A cheval entre plusieurs genres, Kill list bénéficie d’une ambiance étrange et d’une réalisation correcte, mais le rythme languissant et les hésitations narratives l’empêchent de se hisser au niveau des œuvres dont il s’inspire.
L’argument : Huit mois après un travail désastreux à Kiev qui l’a laissé physiquement et mentalement marqué, Jay, un ex-soldat devenu tueur à gages est pressé par son partenaire d’accepter une nouvelle mission. Mais bientôt, Jay commence à ressentir à nouveau les effets de la peur et de la paranoïa...

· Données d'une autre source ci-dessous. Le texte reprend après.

/-- Reads an element slot's fields by its opcode alone (R89, R99 to R101); the reserved bits of the word are
checked afterwards, by comparing with the encoder. -/
def parseElem (g : Guard) (f : ElemRaw) : Option Instr := do
  match f.op with
  | 0x0 => some (.add g (← Dst.ofCode f.dst) (← Src.ofCode f.a f.deqA) (← Src.ofCode f.b f.deqB))
  | 0x1 => some (.sub g (← Dst.ofCode f.dst) (← Src.ofCode f.a f.deqA) (← Src.ofCode f.b f.deqB))
  | 0x2 => some (.mul g (← Dst.ofCode f.dst) (← Src.ofCode f.a f.deqA) (← Src.ofCode f.b f.deqB))
  | 0x3 => some (.mulh g (← Dst.ofCode f.dst) (← Src.ofCode f.a f.deqA) (← Src.ofCode f.b f.deqB))
  | 0x4 => some (.mulhn g (← Dst.ofCode f.dst) (← Src.ofCode f.a f.deqA) (← Src.ofCode f.b f.deqB))
  | 0x5 => some (.adds g f.nBit (← Dst.ofCode f.dst) (← Src.ofCode f.a f.deqA) (← Src.ofCode f.b f.deqB))
  | 0x6 => some (.subs g f.nBit (← Dst.ofCode f.dst) (← Src.ofCode f.a f.deqA) (← Src.ofCode f.b f.deqB))
  | 0x7 => some (.and g (← Dst.ofCode f.dst) (← Src.ofCode f.a f.deqA) (← Src.ofCode f.b f.deqB))
  | 0x8 => some (.or g (← Dst.ofCode f.dst) (← Src.ofCode f.a f.deqA) (← Src.ofCode f.b f.deqB))
  | 0x9 => some (.xor g (← Dst.ofCode f.dst) (← Src.ofCode f.a f.deqA) (← Src.ofCode f.b f.deqB))
  | 0xa => some (.andn g (← Dst.ofCode f.dst) (← Src.ofCode f.a f.deqA) (← Src.ofCode f.b f.deqB))
  | 0xb => some (.shl g (← Dst.ofCode f.dst) (← Src.ofCode f.a f.deqA) (← Src.ofCode f.b f.deqB))
  | 0xc => some (.shr g (← Dst.ofCode f.dst) (← Src.ofCode f.a f.deqA) (← Src.ofCode f.b f.deqB))
  | 0xd => some (.sra g (← Dst.ofCode f.dst) (← Src.ofCode f.a f.deqA) (← Src.ofCode f.b f.deqB))
  | 0xe => some (.rot g (← Dst.ofCode f.dst) (← Src.ofCode f.a f.deqA) (← Src.ofCode f.b f.deqB))
  | 0xf => some (.min g (← Dst.ofCode f.dst) (← Src.ofCode f.a f.deqA) (← Src.ofCode f.b f.deqB))
  | 0x10 => some (.max g (← Dst.ofCode f.dst) (← Src.ofCode f.a f.deqA) (← Src.ofCode f.b f.deqB))
  | 0x11 => some (.minn g (← Dst.ofCode f.dst) (← Src.ofCode f.a f.deqA) (← Src.ofCode f.b f.deqB))
  | 0x12 => some (.maxn g (← Dst.ofCode f.dst) (← Src.ofCode f.a f.deqA) (← Src.ofCode f.b f.deqB))
  | 0x13 => some (.cmp g (← Rel.ofCode f.sub) f.nBit (← Dst.ofCode f.dst) (← Src.ofCode f.a f.deqA) (← Src.ofCode f.b f.deqB))
  | 0x14 => some (.tst g (f.sub == 1) (← Dst.ofCode f.dst) (← Src.ofCode f.a f.deqA) (← Src.ofCode f.b f.deqB))
  | 0x15 => some (.sel g (fin 8 f.sub) (← Dst.ofCode f.dst) (← Src.ofCode f.a f.deqA) (← Src.ofCode f.b f.deqB))
  | 0x16 => some (.clz g (← Dst.ofCode f.dst) (← Src.ofCode f.a f.deqA))
  | 0x17 => some (.popc g (← Dst.ofCode f.dst) (← Src.ofCode f.a f.deqA))
  | 0x18 => some (.bfx g f.nBit (← Dst.ofCode f.dst) (← Src.ofCode f.a f.deqA) (← Src.ofCode f.b f.deqB))
  | 0x19 => some (.bfi g (← Dst.ofCode f.dst) (← Src.ofCode f.a f.deqA) (← Src.ofCode f.b f.deqB))
  | 0x1a => some (.mov g (← Dst.ofCode f.dst) (← Src.ofCode f.a f.deqA))
  | 0x1b => some (.pset g (← Src.ofCode f.a f.deqA))
  | 0x1c => some (.plog g (LogicOp.ofCode f.sub) (fin 8 f.a) (fin 8 f.b))
  | 0x1d => some (.cnt g f.nBit (← Dst.ofCode f.dst) (← Src.ofCode f.a f.deqA) (← Src.ofCode f.b f.deqB))
  | 0x1e => some (.qset g (fin 16 f.mod) (← Src.ofCode f.a f.deqA))
  | 0x20 => some (.addImm g (← Dst.ofCode f.dst) (← Src.ofCode f.a true) (BitVec.ofNat 12 f.low))
  | 0x21 => some (.subImm g (← Dst.ofCode f.dst) (← Src.ofCode f.a true) (BitVec.ofNat 12 f.low))
  | 0x22 => some (.mulImm g (← Dst.ofCode f.dst) (← Src.ofCode f.a true) (BitVec.ofNat 12 f.low))
  | 0x23 => some (.mulhImm g (← Dst.ofCode f.dst) (← Src.ofCode f.a true) (BitVec.ofNat 12 f.low))
  | 0x24 => some (.mulhnImm g (← Dst.ofCode f.dst) (← Src.ofCode f.a true) (BitVec.ofNat 12 f.low))
  | 0x25 => some (.addsImm g (← Dst.ofCode f.dst) (← Src.ofCode f.a true) (BitVec.ofNat 12 f.low))
  | 0x26 => some (.subsImm g (← Dst.ofCode f.dst) (← Src.ofCode f.a true) (BitVec.ofNat 12 f.low))
  | 0x27 => some (.andImm g (← Dst.ofCode f.dst) (← Src.ofCode f.a true) (BitVec.ofNat 12 f.low))
  | 0x28 => some (.orImm g (← Dst.ofCode f.dst) (← Src.ofCode f.a true) (BitVec.ofNat 12 f.low))
  | 0x29 => some (.xorImm g (← Dst.ofCode f.dst) (← Src.ofCode f.a true) (BitVec.ofNat 12 f.low))
  | 0x2a => some (.andnImm g (← Dst.ofCode f.dst) (← Src.ofCode f.a true) (BitVec.ofNat 12 f.low))
  | 0x2b => some (.shlImm g (← Dst.ofCode f.dst) (← Src.ofCode f.a true) (BitVec.ofNat 12 f.low))
  | 0x2c => some (.shrImm g (← Dst.ofCode f.dst) (← Src.ofCode f.a true) (BitVec.ofNat 12 f.low))
  | 0x2d => some (.sraImm g (← Dst.ofCode f.dst) (← Src.ofCode f.a true) (BitVec.ofNat 12 f.low))
  | 0x2e => some (.rotImm g (← Dst.ofCode f.dst) (← Src.ofCode f.a true) (BitVec.ofNat 12 f.low))
  | 0x2f => some (.minImm g (← Dst.ofCode f.dst) (← Src.ofCode f.a true) (BitVec.ofNat 12 f.low))
  | 0x30 => some (.maxImm g (← Dst.ofCode f.dst) (← Src.ofCode f.a true) (BitVec.ofNat 12 f.low))
  | 0x31 => some (.minnImm g (← Dst.ofCode f.dst) (← Src.ofCode f.a true) (BitVec.ofNat 12 f.low))
  | 0x32 => some (.maxnImm g (← Dst.ofCode f.dst) (← Src.ofCode f.a true) (BitVec.ofNat 12 f.low))
  | 0x3a => some (.movi g (← Dst.ofCode f.dst) (BitVec.ofNat 12 f.low))
  | 0x3d => some (.cntImm g (← Dst.ofCode f.dst) (← Src.ofCode f.a true) (BitVec.ofNat 12 f.low))
  | 0x3f => some (.movs g (← Dst.ofCode f.dst) (BitVec.ofNat 12 f.low))
  | 0x40 => some (.vadd g (← Fmt.ofCode f.mod) (← Dst.ofCode f.dst) (← Src.ofCode f.a f.deqA) (← Src.ofCode f.b f.deqB))
  | 0x41 => some (.vsub g (← Fmt.ofCode f.mod) (← Dst.ofCode f.dst) (← Src.ofCode f.a f.deqA) (← Src.ofCode f.b f.deqB))
  | 0x42 => some (.vmul g (← Fmt.ofCode f.mod) (← Dst.ofCode f.dst) (← Src.ofCode f.a f.deqA) (← Src.ofCode f.b f.deqB))
  | 0x43 => some (.vfma g (← Fmt.ofCode f.mod) (← Dst.ofCode f.dst) (← Src.ofCode f.a f.deqA) (← Src.ofCode f.b f.deqB))
  | 0x44 => some (.vfms g (← Fmt.ofCode f.mod) (← Dst.ofCode f.dst) (← Src.ofCode f.a f.deqA) (← Src.ofCode f.b f.deqB))
  | 0x45 => some (.vmax g (← Fmt.ofCode f.mod) (← Dst.ofCode f.dst) (← Src.ofCode f.a f.deqA) (← Src.ofCode f.b f.deqB))
  | 0x46 => some (.vmin g (← Fmt.ofCode f.mod) (← Dst.ofCode f.dst) (← Src.ofCode f.a f.deqA) (← Src.ofCode f.b f.deqB))
  | 0x47 => some (.vabs g (← Fmt.ofCode f.mod) (← Dst.ofCode f.dst) (← Src.ofCode f.a f.deqA))
  | 0x48 => some (.vneg g (← Fmt.ofCode f.mod) (← Dst.ofCode f.dst) (← Src.ofCode f.a f.deqA))
  | 0x49 => some (.vclamp g (← Fmt.ofCode f.mod) (← Dst.ofCode f.dst) (← Src.ofCode f.a f.deqA) (← Src.ofCode f.b f.deqB))
  | 0x50 => some (.vrcp g (← Fmt.ofCode f.mod) (← Dst.ofCode f.dst) (← Src.ofCode f.a f.deqA))
  | 0x51 => some (.vrsq g (← Fmt.ofCode f.mod) (← Dst.ofCode f.dst) (← Src.ofCode f.a f.deqA))
  | 0x52 => some (.vsqrt g (← Fmt.ofCode f.mod) (← Dst.ofCode f.dst) (← Src.ofCode f.a f.deqA))
  | 0x53 => some (.vexp2 g (← Fmt.ofCode f.mod) (← Dst.ofCode f.dst) (← Src.ofCode f.a f.deqA))
  | 0x54 => some (.vlog2 g (← Fmt.ofCode f.mod) (← Dst.ofCode f.dst) (← Src.ofCode f.a f.deqA))
  | 0x55 => some (.vtanh g (← Fmt.ofCode f.mod) (← Dst.ofCode f.dst) (← Src.ofCode f.a f.deqA))
  | 0x58 => some (.vred g (← RedKind.ofCode f.b) (← Fmt.ofCode f.mod) (← Dst.ofCode f.dst) (← Src.ofCode f.a f.deqA))
  | 0x59 => some (.vamax g (← Fmt.ofCode f.mod) (← Dst.ofCode f.dst) (← Src.ofCode f.a f.deqA))
  | 0x5c => some (.vcmp g (← Fmt.ofCode f.mod) (← Dst.ofCode f.dst) (← Src.ofCode f.a f.deqA) (← Src.ofCode f.b f.deqB))
  | 0x5d => some (.vsel g (← LaneW.ofCode (f.mod % 4)) (VTest.ofCode (f.mod / 4)) (← Dst.ofCode f.dst) (← Src.ofCode f.a f.deqA) (← Src.ofCode f.b f.deqB))
  | 0x5e => some (.vlog g (← VLogOp.ofCode f.mod) (← Dst.ofCode f.dst) (← Src.ofCode f.a f.deqA) (← if f.mod == 4 then some .zero else Src.ofCode f.b f.deqB))
  | 0x5f => some (.vsh g (← LaneW.ofCode (f.mod % 4)) (ShOp.ofCode (f.mod / 4)) (← Dst.ofCode f.dst) (← Src.ofCode f.a f.deqA) (← Src.ofCode f.b f.deqB))
  | 0x60 => some (.vbcst g (← Fmt.ofCode f.mod) (← Dst.ofCode f.dst) (← Src.ofCode f.a f.deqA))
  | 0x61 => some (.vext g (← Fmt.ofCode f.mod) (← Dst.ofCode f.dst) (← Src.ofCode f.a f.deqA) (← Src.ofCode f.b f.deqB))
  | 0x62 => some (.vins g (← Fmt.ofCode f.mod) (← Dst.ofCode f.dst) (← Src.ofCode f.a f.deqA) (← Src.ofCode f.b f.deqB))
  | 0x63 => some (.viota g (← Fmt.ofCode f.mod) (← Dst.ofCode f.dst) (← Src.ofCode f.a f.deqA) (← Src.ofCode f.b f.deqB))
  | 0x64 => some (.vshuf g (← LaneW.ofCode (f.mod % 4)) (← Dst.ofCode f.dst) (← Src.ofCode f.a f.deqA) (← Src.ofCode f.b f.deqB))
  | 0x68 => some (.vcvt g (← Fmt.ofCode (f.low / 256)) (← Fmt.ofCode (f.low / 16 % 16)) (← Rnd.ofCode (f.low / 2 % 8)) (← Dst.ofCode f.dst) (← Src.ofCode f.a true))
  | 0x69 => some (.vpack g (← Fmt.ofCode (f.low / 256)) (← Fmt.ofCode (f.low / 16 % 16)) (← Rnd.ofCode (f.low / 2 % 8)) (← Dst.ofCode f.dst) (← Src.ofCode f.a true))
  | 0x6a => some (.vunpk g (← Fmt.ofCode (f.low / 256)) (← Fmt.ofCode (f.low / 16 % 16)) (← Rnd.ofCode (f.low / 2 % 8)) (← Dst.ofCode f.dst) (← Src.ofCode f.a true))
  | 0x6b => some (.vqnt g (← Fmt.ofCode (f.low / 256)) (← Fmt.ofCode (f.low / 16 % 16)) (← Rnd.ofCode (f.low / 2 % 8)) (← Dst.ofCode f.dst) (← Src.ofCode f.a true))
  | 0x6c => some (.vdqnt g (← Fmt.ofCode (f.low / 256)) (← Fmt.ofCode (f.low / 16 % 16)) (← Rnd.ofCode (f.low / 2 % 8)) (← Dst.ofCode f.dst) (← Src.ofCode f.a true))
  | 0x70 => some (.vrng g (fin 4 f.mod) (← Dst.ofCode f.dst) (← Src.ofCode f.a f.deqA) (← Src.ofCode f.b f.deqB))
  | 0x71 => some (.vdrop g (← Fmt.ofCode f.mod) (← Dst.ofCode f.dst) (← Src.ofCode f.a f.deqA) (← Src.ofCode f.b f.deqB))
  | 0x74 => some (.vacc g (← Fmt.ofCode f.mod) (← Dst.ofCode f.dst) (← Src.ofCode f.a f.deqA))
  | 0x75 => some (.cturn g (← LaneW.ofCode (f.mod % 4)) (← Dst.ofCode f.dst) (← Src.ofCode f.a f.deqA))
  | 0x80 => some (.fwd g (← Dst.ofCode f.dst) (← Src.ofCode f.a f.deqA) (← Src.ofCode f.b f.deqB))
  | 0x81 => some (.deq g (← Src.ofCode f.a f.deqA) (← optSrc f.b f.deqB))
  | 0x82 => some (.steer g (← Dst.ofCode f.dst) (← Src.ofCode f.a f.deqA) (← Src.ofCode f.b f.deqB))
  | 0x83 => some (.mrgo g (← Dst.ofCode f.dst) (← Src.ofCode f.a f.deqA) (← Src.ofCode f.b f.deqB))
  | 0x84 => some (.mrga g (← Dst.ofCode f.dst) (← Src.ofCode f.a f.deqA) (← Src.ofCode f.b f.deqB))
  | 0x85 => some (.tag g (fin 3 f.mod) (← Dst.ofCode f.dst) (← Src.ofCode f.a f.deqA))
  | 0x86 =>
    match f.mod with
    | 0 => some (.markStroke g )
    | 1 => some (.markDrain g )
    | 2 => some (.markFreeze g )
    | 3 => some (.markBarrier g (← Dst.ofCode f.dst))
    | 4 => some (.markCut g (← Dst.ofCode f.dst) (← Src.ofCode f.a f.deqA))
    | _ => none
  | 0x87 => some (.crget g (fin 8 f.mod) (← Dst.ofCode f.dst))
  | 0x88 => some (.crput g (fin 8 f.mod) (← Src.ofCode f.a f.deqA))
  | 0xa0 => some (.ld g (← MemW.ofCode (f.mod % 4)) f.nBit (← Dst.ofCode f.dst) (← Src.ofCode f.a f.deqA) (← Src.ofCode f.b f.deqB))
  | 0xa1 => some (.st g (← MemW.ofCode (f.mod % 4)) f.nBit (← Src.ofCode f.a f.deqA) (← Src.ofCode f.b f.deqB))
  | 0xa2 => some (.vld g (← Dst.ofCode f.dst) (← Src.ofCode f.a f.deqA) (← Src.ofCode f.b f.deqB))
  | 0xa3 => some (.vst g (← Src.ofCode f.a f.deqA) (← Src.ofCode f.b f.deqB))
  | 0xa4 => some (.lds g (← Dst.ofCode f.dst) (← Src.ofCode f.a f.deqA) (← Src.ofCode f.b f.deqB))
  | 0xa5 => some (.stf g (← Src.ofCode f.a f.deqA) (← Src.ofCode f.b f.deqB))
  | 0xa6 => some (.ldc g (← Dst.ofCode f.dst) (← Src.ofCode f.a f.deqA) (← Src.ofCode f.b f.deqB))
  | 0xa8 => some (.xlat g (f.mod == 1) (← Dst.ofCode f.dst) (← Src.ofCode f.a f.deqA))
  | 0xa9 => if f.a == 28 then some (.agenStep g (← Dst.ofCode f.dst)) else some (.agenRearm g (← Dst.ofCode f.dst) (← Src.ofCode f.a f.deqA))
  | 0xaa => some (.atom g (AtomOp.ofCode f.sub) f.nBit (← Dst.ofCode f.dst) (← Src.ofCode f.a f.deqA) (← Src.ofCode f.b f.deqB))
  | 0xab =>
    if f.dst == 28 && f.deqA && 32 ≤ f.a && f.a < 48 then some (.ownapApply g (← Src.ofCode f.a f.deqA)) else some (.ownapReadout g (← Dst.ofCode f.dst) (← Src.ofCode f.a f.deqA))
  | 0xb0 => some (.cld g (← MemW.ofCode (f.mod % 4)) f.nBit (← Dst.ofCode f.dst) (← Src.ofCode f.a f.deqA))
  | 0xb1 => some (.cst g (← MemW.ofCode (f.mod % 4)) f.nBit (← Src.ofCode f.a f.deqA) (← Src.ofCode f.b f.deqB))
  | 0xb2 => some (.cvld g (← Dst.ofCode f.dst) (← Src.ofCode f.a f.deqA))
  | 0xb3 => some (.cvst g (← Src.ofCode f.a f.deqA) (← Src.ofCode f.b f.deqB))
  | 0xb8 => some (.rtake g (← Dst.ofCode f.dst) (← Src.ofCode f.a f.deqA))
  | 0xc0 => some (.mxcfg g (← Dst.ofCode f.dst) (← Src.ofCode f.a f.deqA))
  | 0xc1 => some (.mxldb g (← Dst.ofCode f.dst) (← Src.ofCode f.a f.deqA) (← Src.ofCode f.b f.deqB))
  | 0xc2 => some (.mxrow g (← Dst.ofCode f.dst) (← Src.ofCode f.a f.deqA) (← Src.ofCode f.b f.deqB))
  | 0xc3 => some (.mxacc g (← Dst.ofCode f.dst) (← Src.ofCode f.a f.deqA) (← Src.ofCode f.b f.deqB))
  | 0xc4 => some (.mxdrn g (← Dst.ofCode f.dst) (← Src.ofCode f.a f.deqA) (← Src.ofCode f.b f.deqB))
  | 0xc5 => some (.mxgrp g (← Dst.ofCode f.dst) (← Src.ofCode f.a f.deqA))
  | 0xc6 => some (.mxstat g (← Dst.ofCode f.dst) (← Src.ofCode f.a f.deqA))
  | 0xc8 => some (.sxcpy g (← Dst.ofCode f.dst) (← Src.ofCode f.a f.deqA))
  | 0xc9 => some (.sxgth g (← Dst.ofCode f.dst) (← Src.ofCode f.a f.deqA))
  | 0xca => some (.sxsct g (← Dst.ofCode f.dst) (← Src.ofCode f.a f.deqA))
  | 0xcb => some (.sxdeep g (← Dst.ofCode f.dst) (← Src.ofCode f.a f.deqA))
  | 0xd0 => some (.xpcfg g (← Dst.ofCode f.dst) (← Src.ofCode f.a f.deqA))
  | 0xd1 => some (.wrsrt g (← Dst.ofCode f.dst) (← Src.ofCode f.a f.deqA))
  | 0xd8 => some (.phint g (← Src.ofCode f.a f.deqA) (← Src.ofCode f.b f.deqB))
  | 0xe0 => some (.nop g )
  | 0xe1 => some (.halt g )
  | 0xe2 => some (.trap g (← Src.ofCode f.a f.deqA))
  | 0xe3 => some (.plane g (fin 4 f.mod))
  | 0xe4 => some (.chgq g (← Dst.ofCode f.dst))
  | _ => none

Notre avis : Après avoir tourné une comédie noire intitulée Down Terrace, le cinéaste britannique Ben Wheatley change totalement de registre avec son second long-métrage à l’intrigante étrangeté. Si les premières minutes du film semblent s’inscrire dans un certain cinéma social à l’anglaise en suivant les problèmes d’argent et de couple d’un homme a priori ordinaire, le long-métrage abandonne assez rapidement cette voie toute tracée lorsque l’on saisit la profession de ce personnage au passé trouble. Tueurs à gages, Jay et son complice habituel acceptent un nouveau contrat de la part de commanditaires aux desseins mystérieux. Dès lors, les protagonistes trempent dans une histoire étrange où l’on croise des individus peu recommandables. Il faudra pourtant attendre le dernier quart d’heure pour qu’un ultime glissement stylistique se produise et que le long-métrage bascule dans une atmosphère très proche (trop ?) de celle de The Wicker man, le chef d’œuvre de Robin Hardy.
Si la réalisation de Ben Wheatley s’avère très correcte, parvenant même à créer une ambiance intrigante, on ne peut s’empêcher de trouver le temps long durant la totalité de la projection, à cause de personnages peu attachants et d’un flottement général dans l’écriture du scénario. A la recherche d’indices qui le mettraient sur la voie de la compréhension, le spectateur a l’impression d’être exclu de la trame du film. Le final, certes choc, nous laisse également sur notre faim en ne donnant aucune clé pour comprendre les tenants et les aboutissants de ce qui vient d’être vu. Quels sont les buts poursuivis par les auteurs du complot ? Est-ce un délire paranoïaque créé de toute pièce par le personnage principal ? Autant de questions qui resteront sans aucune réponse. Donnant souvent l’impression de louvoyer entre plusieurs styles et influences, Kill list n’est en aucun cas un mauvais film, mais il manque assurément de rythme et de cohérence pour convaincre totalement.